A fourth explanation involves dependency and the foreclosure of alternatives. We now depend upon the internet just to participate effectively in our daily lives. Whether it’s interfacing with the IRS or your health care provider, nearly everything we do now just to fulfill the barest requirements of social participation marches us through the same channels that are surveillance capitalism’s supply chains.

GAZETTE: You warn that our very humanity and our ability to function as a democracy is in some ways at risk.

ZUBOFF: The competitive dynamics of surveillance capitalism have created some really powerful economic imperatives that are driving these firms to produce better and better behavioral-prediction products. Ultimately they’ve discovered that this requires not only amassing huge volumes of data, but actually intervening in our behavior. The shift is from monitoring to what the data scientists call “actuating.” Surveillance capitalists now develop “economies of action,” as they learn to tune, herd, and condition our behavior with subtle and subliminal cues, rewards, and punishments that shunt us toward their most profitable outcomes.

What is abrogated here is our right to the future tense, which is the essence of free will, the idea that I can project myself into the future and thus make it a meaningful aspect of my present. This is the essence of autonomy and human agency. Surveillance capitalism’s “means of behavioral modification” at scale erodes democracy from within because, without autonomy in action and in thought, we have little capacity for the moral judgment and critical thinking necessary for a democratic society. Democracy is also eroded from without, as surveillance capitalism represents an unprecedented concentration of knowledge and the power that accrues to such knowledge. They know everything about us, but we know little about them. They predict our futures, but for the sake of others’ gain. Their knowledge extends far beyond the compilation of the information we gave them. It’s the knowledge that they have produced from that information that constitutes their competitive advantage, and they will never give that up. These knowledge asymmetries introduce wholly new axes of social inequality and injustice.

GAZETTE: So how do we change this dynamic?

ZUBOFF: There are three arenas that must be addressed if we are to end this age of surveillance capitalism, just as we once ended the Gilded Age.

First, we need a sea change in public opinion. This begins with the power of naming. It means awakening to a sense of indignation and outrage. We say, “No.” We say, “This is not OK.”

Second, we need to muster the resources of our democratic institutions in the form of law and regulation. These include, but also move beyond, privacy and antitrust laws. We also need to develop new laws and regulatory institutions that specifically address the mechanisms and imperatives of surveillance capitalism.

A third arena relates to the opportunity for competitive solutions.
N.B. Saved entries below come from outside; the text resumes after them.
@[simp] theorem State.loadPrograms_mem (s : State) (w mask : Nat) : (State.loadPrograms s w mask).mem = s.mem := by
  simp [State.loadPrograms]

@[simp] theorem State.localTrigger_mem (s : State) (sled g reason : Nat) : (State.localTrigger s sled g reason).mem = s.mem := by
  unfold State.localTrigger
  split <;> simp

@[simp] theorem State.localTriggers_mem (s : State) (sled : Nat) (gs : List Nat) (reason : Nat) : (State.localTriggers s sled gs reason).mem = s.mem := by
  simp [State.localTriggers]

@[simp] theorem State.deliverAt_mem (s : State) (w : Nat) (p : PendWrite) : (State.deliverAt s w p).mem = s.mem := by
  simp [State.deliverAt]

@[simp] theorem State.deliverAll_mem (s : State) (w : Nat) (ps : List PendWrite) : (State.deliverAll s w ps).mem = s.mem := by
  simp [State.deliverAll]

@[simp] theorem State.deliverTo_mem (s : State) (w : Nat) (place : Option Nat) (p : Nat → PendWrite) : (State.deliverTo s w place p).mem = s.mem := by
  unfold State.deliverTo
  (repeat' split) <;> simp

@[simp] theorem State.shortfall_mem (s : State) (w : Nat) (p : PendWrite) : (State.shortfall s w p).mem = s.mem := by
  simp [State.shortfall]

@[simp] theorem State.departLink_mem (s : State) (w : Nat) (p : PendWrite) : (State.departLink s w p).mem = s.mem := by
  simp [State.departLink, apply_ite State.mem]

@[simp] theorem State.departPort_mem (s : State) (w : Nat) (p : PendWrite) : (State.departPort s w p).mem = s.mem := by
  simp [State.departPort, apply_ite State.mem]

@[simp] theorem State.cancelCore_mem (s : State) (w n t : Nat) : (State.cancelCore s w n t).mem = s.mem := by
  simp [State.cancelCore]

@[simp] theorem State.failCore_mem (s : State) (w n cause cycle : Nat) : (State.failCore s w n cause cycle).mem = s.mem := by
  unfold State.failCore
  dsimp only
  (repeat' split) <;> simp [apply_ite State.mem]

@[simp] theorem State.drainCommit_mem (s : State) (w : Nat) (p : PendWrite) : (State.drainCommit s w p).mem = s.mem := by
  simp [State.drainCommit, apply_ite State.mem]

@[simp] theorem State.planInput_mem (s : State) : (State.planInput s).mem = s.mem := by
  simp [State.planInput]

@[simp] theorem State.parkRoute_mem (s : State) (c : Nat) : (State.parkRoute s c).mem = s.mem := by
  simp [State.parkRoute, apply_ite State.mem]

@[simp] theorem State.parkPlane_mem (s : State) : (State.parkPlane s).mem = s.mem := by
  simp [State.parkPlane]

@[simp] theorem State.stopGroup_mem (s : State) (g reason : Nat) : (State.stopGroup s g reason).mem = s.mem := by
  simp [State.stopGroup, apply_ite State.mem]

@[simp] theorem State.stopGroups_mem (s : State) (gs : List Nat) (reason : Nat) : (State.stopGroups s gs reason).mem = s.mem := by
  simp [State.stopGroups]

@[simp] theorem State.tearCircuit_mem (s : State) (c cause : Nat) : (State.tearCircuit s c cause).mem = s.mem := by
  unfold State.tearCircuit
  split <;> simp

@[simp] theorem State.tearCircuits_mem (s : State) (cs : List Nat) (cause : Nat) : (State.tearCircuits s cs cause).mem = s.mem := by
  simp [State.tearCircuits]

@[simp] theorem State.tearLinkEnd_mem (s : State) (w j cause : Nat) : (State.tearLinkEnd s w j cause).mem = s.mem := by
  simp [State.tearLinkEnd]

@[simp] theorem State.tearLink_mem (s : State) (w j cause : Nat) : (State.tearLink s w j cause).mem = s.mem := by
  simp [State.tearLink]

@[simp] theorem State.startSwitchIn_mem (s : State) (w : Nat) (circs : List Nat) : (State.startSwitchIn s w circs).mem = s.mem := by
  unfold State.startSwitchIn
  split <;> simp

@[simp] theorem State.declareFailed_mem (s : State) (w : Nat) : (State.declareFailed s w).mem = s.mem := by
  simp [State.declareFailed, apply_ite State.mem]

@[simp] theorem State.syncPins_mem (s : State) (w : Nat) : (State.syncPins s w).mem = s.mem := by
  simp [State.syncPins]

@[simp] theorem State.freeLoad_mem (s : State) (l : MLoad) : (State.freeLoad s l).mem = s.mem := by
  simp [State.freeLoad]

@[simp] theorem State.scheduleJob_mem (s : State) (g : Nat) : (State.scheduleJob s g).mem = s.mem := by
  unfold State.scheduleJob
  dsimp only
  (repeat' split) <;> simp [apply_ite State.mem]

@[simp] theorem State.endJob_mem (s : State) (g : Nat) : (State.endJob s g).mem = s.mem := by
  unfold State.endJob
  split <;> simp

@[simp] theorem State.loseJob_mem (s : State) (g reason : Nat) : (State.loseJob s g reason).mem = s.mem := by
  unfold State.loseJob
  split <;> simp

@[simp] theorem State.endSwitchIn_mem (s : State) (k : Nat) : (State.endSwitchIn s k).mem = s.mem := by
  simp [State.endSwitchIn]

@[simp] theorem State.abortGroup_mem (s : State) (g reason : Nat) : (State.abortGroup s g reason).mem = s.mem := by
  unfold State.abortGroup
  split <;> simp

@[simp] theorem State.dropQueued_mem (s : State) (p : Nat → Bool) (status : Nat) : (State.dropQueued s p status).mem = s.mem := by
  simp [State.dropQueued]

@[simp] theorem State.spoil_mem (s : State) (w obj : Nat) : (State.spoil s w obj).mem = s.mem := by
  simp [State.spoil]

@[simp] theorem State.lineErrors_mem (s : State) (a errs : Nat) : (State.lineErrors s a errs).1.mem = s.mem := by
  unfold State.lineErrors
  dsimp only
  (repeat' split) <;> simp [apply_ite State.mem]

@[simp] theorem State.readLine_mem (s : State) (w g src errs : Nat) (line : LineSource) : (State.readLine s w g src errs line).1.mem = s.mem := by
  unfold State.readLine
  dsimp only
  (repeat' split) <;> simp [apply_ite State.mem]

@[simp] theorem State.remap_mem (s : State) (w l : Nat) : (State.remap s w l).mem = s.mem := by
  unfold State.remap
  (repeat' split) <;> simp

@[simp] theorem State.landLink_mem (s : State) (w : Nat) (f : Flit) : (State.landLink s w f).mem = s.mem := by
  unfold State.landLink
  dsimp only
  (repeat' split) <;> simp [apply_ite State.mem]

@[simp] theorem State.freeLinkSlot_mem (s : State) (w j : Nat) : (State.freeLinkSlot s w j).mem = s.mem := by
  simp [State.freeLinkSlot]

@[simp] theorem State.refuseLink_mem (s : State) (w j : Nat) (data : Bool) : (State.refuseLink s w j data).mem = s.mem := by
  simp [State.refuseLink, apply_ite State.mem]

@[simp] theorem State.takeLink_mem (s : State) (w j : Nat) : (State.takeLink s w j).mem = s.mem := by
  simp [State.takeLink]

@[simp] theorem State.receiveLink_mem (s : State) (w j : Nat) (sent : Flit) (err : Nat) (f : Flit) : (State.receiveLink s w j sent err f).mem = s.mem := by
  simp [State.receiveLink, apply_ite State.mem]

@[simp] theorem State.refusePort_mem (s : State) (w p c : Nat) (data : Bool) : (State.refusePort s w p c data).mem = s.mem := by
  simp [State.refusePort, apply_ite State.mem]

@[simp] theorem State.clearPort_mem (s : State) (c : Nat) (rx : Bool) : (State.clearPort s c rx).mem = s.mem := by
  simp [State.clearPort]

@[simp] theorem State.applyTear_mem (s : State) (c : Nat) (rx : Bool) : (State.applyTear s c rx).mem = s.mem := by
  simp [State.applyTear]

@[simp] theorem State.raiseFlowTorn_mem (s : State) (w j : Nat) (f : FlowDef) : (State.raiseFlowTorn s w j f).mem = s.mem := by
  simp [State.raiseFlowTorn]

@[simp] theorem State.clearCircs_mem (s : State) : (State.clearCircs s).mem = s.mem := by
  simp [State.clearCircs]

@[simp] theorem State.rangeDone_mem (s : State) (c : Nat) : (State.rangeDone s c).mem = s.mem := by
  simp [State.rangeDone, apply_ite State.mem]

@[simp] theorem State.setLat_mem (s : State) (g : Nat) : (State.setLat s g).mem = s.mem := by
  simp [State.setLat]

@[simp] theorem State.downCircuit_mem (s : State) (c : Nat) : (State.downCircuit s c).mem = s.mem := by
  simp [State.downCircuit, apply_ite State.mem]

@[simp] theorem State.makeUsable_mem (s : State) (c loss : Nat) : (State.makeUsable s c loss).mem = s.mem := by
  unfold State.makeUsable
  split <;> simp

@[simp] theorem State.startSearch_mem (s : State) (cmd : Option Cmd) : (State.startSearch s cmd).mem = s.mem := by
  simp [State.startSearch]

@[simp] theorem State.cableSearch_mem (s : State) (c : Cmd) : (State.cableSearch s c).mem = s.mem := by
  simp [State.cableSearch]

@[simp] theorem State.raiseCabling_mem (s : State) (q result repeats : Nat) (l : List Finding) : (State.raiseCabling s q result repeats l).mem = s.mem := by
  unfold State.raiseCabling
  (repeat' split) <;> simp

@[simp] theorem State.putResult_mem (s : State) (q result : Nat) (l : List Finding) : (State.putResult s q result l).mem = s.mem := by
  simp [State.putResult]

@[simp] theorem State.recordResult_mem (s : State) (q result repeats : Nat) (l : List Finding) : (State.recordResult s q result repeats l).mem = s.mem := by
  simp [State.recordResult]

@[simp] theorem State.searchResult_mem (s : State) (q result : Nat) (l : List Finding) : (State.searchResult s q result l).mem = s.mem := by
  simp [State.searchResult, apply_ite State.mem]

@[simp] theorem State.endSearch_mem (s : State) : (State.endSearch s).mem = s.mem := by
  simp [State.endSearch]

@[simp] theorem State.recordLeg_mem (s : State) (m : LegMeas) (i : Nat) : (State.recordLeg s m i).mem = s.mem := by
  unfold State.recordLeg
  dsimp only
  (repeat' split) <;> simp [apply_ite State.mem]

@[simp] theorem State.recordLegs_mem (s : State) (meas : List LegMeas) (qs : List Nat) : (State.recordLegs s meas qs).mem = s.mem := by
  unfold State.recordLegs
  try dsimp only
  repeat' (first | (simp [apply_ite State.mem]; done) | (dsimp only; split) | split | (refine foldl_mem _ (fun _ _ => ?_) _ _))

@[simp] theorem State.toGlow_mem (s : State) (k m : Nat) : (State.toGlow s k m).mem = s.mem := by
  unfold State.toGlow
  split <;> simp

@[simp] theorem State.glowFeed_mem (s : State) (q : Nat) : (State.glowFeed s q).mem = s.mem := by
  unfold State.glowFeed
  (repeat' split) <;> simp

@[simp] theorem State.interlock_mem (s : State) (q : Nat) : (State.interlock s q).mem = s.mem := by
  unfold State.interlock
  split <;> simp

@[simp] theorem State.markChange_mem (s : State) (q : Nat) : (State.markChange s q).mem = s.mem := by
  simp [State.markChange]

@[simp] theorem State.startChecks_mem (s : State) : (State.startChecks s).mem = s.mem := by
  unfold State.startChecks
  (repeat' split) <;> simp

@[simp] theorem State.countSearch_mem (s : State) : (State.countSearch s).mem = s.mem := by
  simp [State.countSearch]

@[simp] theorem State.checkResult_mem (s : State) (q : Nat) (l : List Finding) (meas : List LegMeas) : (State.checkResult s q l meas).mem = s.mem := by
  simp [State.checkResult, apply_ite State.mem]

@[simp] theorem State.afterSwitchIn_mem (s : State) (g : Nat) : (State.afterSwitchIn s g).mem = s.mem := by
  unfold State.afterSwitchIn
  (repeat' split) <;> simp

@[simp] theorem State.delayPaused_mem (s : State) : (State.delayPaused s).mem = s.mem := by
  simp [State.delayPaused, apply_ite State.mem]

@[simp] theorem State.updRx_mem (s : State) (u : TickUnit) (f : TickRx → TickRx) : (State.updRx s u f).mem = s.mem := by
  simp [State.updRx]

@[simp] theorem State.tickFault_mem (s : State) (u : TickUnit) (next : Bool) : (State.tickFault s u next).mem = s.mem := by
  simp [State.tickFault]

@[simp] theorem State.edgeLocked_mem (s : State) (u : TickUnit) (ofs : Int) : (State.edgeLocked s u ofs).mem = s.mem := by
  unfold State.edgeLocked
  split <;> simp

@[simp] theorem State.edgeAcquire_mem (s : State) (u : TickUnit) (ofs : Int) : (State.edgeAcquire s u ofs).mem = s.mem := by
  simp [State.edgeAcquire, apply_ite State.mem]

@[simp] theorem State.loseLock_mem (s : State) (d : Nat) : (State.loseLock s d).mem = s.mem := by
  simp [State.loseLock]

@[simp] theorem State.tickLoss_mem (s : State) (u : TickUnit) : (State.tickLoss s u).mem = s.mem := by
  simp [State.tickLoss, apply_ite State.mem]

@[simp] theorem State.raiseTickFault_mem (s : State) (d : Nat) : (State.raiseTickFault s d).mem = s.mem := by
  simp [State.raiseTickFault]

@[simp] theorem State.tickCheck_mem (s : State) (d : Nat) : (State.tickCheck s d).mem = s.mem := by
  simp [State.tickCheck, apply_ite State.mem]

@[simp] theorem State.startCore_mem (s : State) (b : BindDef) (g : Nat) (job : Job) (w : Nat) : (State.startCore s b g job w).mem = s.mem := by
  unfold State.startCore
  dsimp only
  (repeat' split) <;> simp [apply_ite State.mem]

@[simp] theorem State.noteStep_mem (s : State) (sled : Nat) : (State.noteStep s sled).mem = s.mem := by
  unfold State.noteStep
  try dsimp only
  repeat' (first | (simp [apply_ite State.mem]; done) | (dsimp only; split) | split | (refine foldl_mem _ (fun _ _ => ?_) _ _))

@[simp] theorem State.startCores_mem (s : State) (sled : Nat) : (State.startCores s sled).mem = s.mem := by
  unfold State.startCores
  try dsimp only
  repeat' (first | (simp [apply_ite State.mem]; done) | (dsimp only; split) | split | (refine foldl_mem _ (fun _ _ => ?_) _ _))

@[simp] theorem State.countSettlements_mem (s : State) (sled : Nat) : (State.countSettlements s sled).mem = s.mem := by
  simp [State.countSettlements]

@[simp] theorem State.stepHub_mem (s : State) (k : Nat) : (State.stepHub s k).mem = s.mem := by
  simp [State.stepHub]

@[simp] theorem State.clearEdges_mem (s : State) (d : Nat) : (State.clearEdges s d).mem = s.mem := by
  simp [State.clearEdges]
Every survey of internet users has shown that once people become aware of surveillance capitalists’ backstage practices, they reject them. That points to a disconnect between supply and demand: a market failure. So once again we see a historic opportunity for an alliance of companies to found an alternative ecosystem — one that returns us to the earlier promise of the digital age as an era of empowerment and the democratization of knowledge.

This interview has been edited for clarity and length.